◆ **Work to complete**:
Within the entries below, find every line that has the string "carried", then copy it.

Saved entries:
»»

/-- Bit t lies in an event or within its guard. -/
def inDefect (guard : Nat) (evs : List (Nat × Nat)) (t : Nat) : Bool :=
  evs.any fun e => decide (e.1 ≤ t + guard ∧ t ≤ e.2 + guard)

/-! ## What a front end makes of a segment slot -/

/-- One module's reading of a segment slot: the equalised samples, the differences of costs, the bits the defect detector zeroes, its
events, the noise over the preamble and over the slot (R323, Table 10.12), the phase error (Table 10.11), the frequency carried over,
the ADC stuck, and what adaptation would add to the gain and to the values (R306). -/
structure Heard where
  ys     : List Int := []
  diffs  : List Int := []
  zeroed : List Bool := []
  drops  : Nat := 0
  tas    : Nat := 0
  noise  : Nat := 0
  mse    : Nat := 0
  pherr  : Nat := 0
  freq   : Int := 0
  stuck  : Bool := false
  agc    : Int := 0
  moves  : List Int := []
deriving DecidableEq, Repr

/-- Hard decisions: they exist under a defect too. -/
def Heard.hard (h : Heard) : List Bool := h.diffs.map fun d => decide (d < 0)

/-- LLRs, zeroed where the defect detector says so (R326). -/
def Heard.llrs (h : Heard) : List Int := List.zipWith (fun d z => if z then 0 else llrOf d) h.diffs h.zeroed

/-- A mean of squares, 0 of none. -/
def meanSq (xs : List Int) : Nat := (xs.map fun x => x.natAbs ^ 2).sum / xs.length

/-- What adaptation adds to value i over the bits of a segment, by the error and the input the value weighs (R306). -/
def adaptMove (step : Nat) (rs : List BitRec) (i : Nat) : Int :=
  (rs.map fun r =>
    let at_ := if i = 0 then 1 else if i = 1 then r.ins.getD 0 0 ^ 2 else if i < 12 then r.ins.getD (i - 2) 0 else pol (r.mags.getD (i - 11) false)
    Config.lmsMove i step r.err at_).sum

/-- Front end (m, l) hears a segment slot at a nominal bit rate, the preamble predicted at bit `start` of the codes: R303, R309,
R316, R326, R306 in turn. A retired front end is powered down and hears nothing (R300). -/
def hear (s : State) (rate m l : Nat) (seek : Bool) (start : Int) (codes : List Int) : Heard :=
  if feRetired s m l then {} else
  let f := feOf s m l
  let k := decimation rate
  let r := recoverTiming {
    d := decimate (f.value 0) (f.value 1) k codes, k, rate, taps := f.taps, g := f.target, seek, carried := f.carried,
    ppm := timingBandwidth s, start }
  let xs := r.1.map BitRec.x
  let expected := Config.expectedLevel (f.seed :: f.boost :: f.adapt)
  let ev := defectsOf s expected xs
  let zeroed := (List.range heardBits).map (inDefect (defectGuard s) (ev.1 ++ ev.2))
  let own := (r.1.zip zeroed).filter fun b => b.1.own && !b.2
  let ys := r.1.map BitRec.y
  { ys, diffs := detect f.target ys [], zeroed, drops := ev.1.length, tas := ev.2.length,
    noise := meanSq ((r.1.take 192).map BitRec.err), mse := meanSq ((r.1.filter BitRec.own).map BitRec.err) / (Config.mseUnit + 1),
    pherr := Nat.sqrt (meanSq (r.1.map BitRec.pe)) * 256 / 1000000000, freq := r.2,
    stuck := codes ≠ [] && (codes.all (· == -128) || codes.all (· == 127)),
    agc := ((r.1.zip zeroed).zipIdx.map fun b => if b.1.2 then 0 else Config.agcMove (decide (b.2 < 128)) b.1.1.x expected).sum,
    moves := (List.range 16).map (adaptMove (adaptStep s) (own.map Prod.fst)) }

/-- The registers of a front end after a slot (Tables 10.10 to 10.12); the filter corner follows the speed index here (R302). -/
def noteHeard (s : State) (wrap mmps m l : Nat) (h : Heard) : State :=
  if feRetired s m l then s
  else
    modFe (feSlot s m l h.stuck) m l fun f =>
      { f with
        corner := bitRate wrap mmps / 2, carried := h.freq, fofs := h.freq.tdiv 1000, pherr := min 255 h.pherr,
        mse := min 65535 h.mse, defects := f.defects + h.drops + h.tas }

««

◆ **Reply**:
events, the noise over the preamble and over the slot (R323, Table 10.12), the phase error (Table 10.11), the frequency carried over,
    d := decimate (f.value 0) (f.value 1) k codes, k, rate, taps := f.taps, g := f.target, seek, carried := f.carried,
        corner := bitRate wrap mmps / 2, carried := h.freq, fofs := h.freq.tdiv 1000, pherr := min 255 h.pherr,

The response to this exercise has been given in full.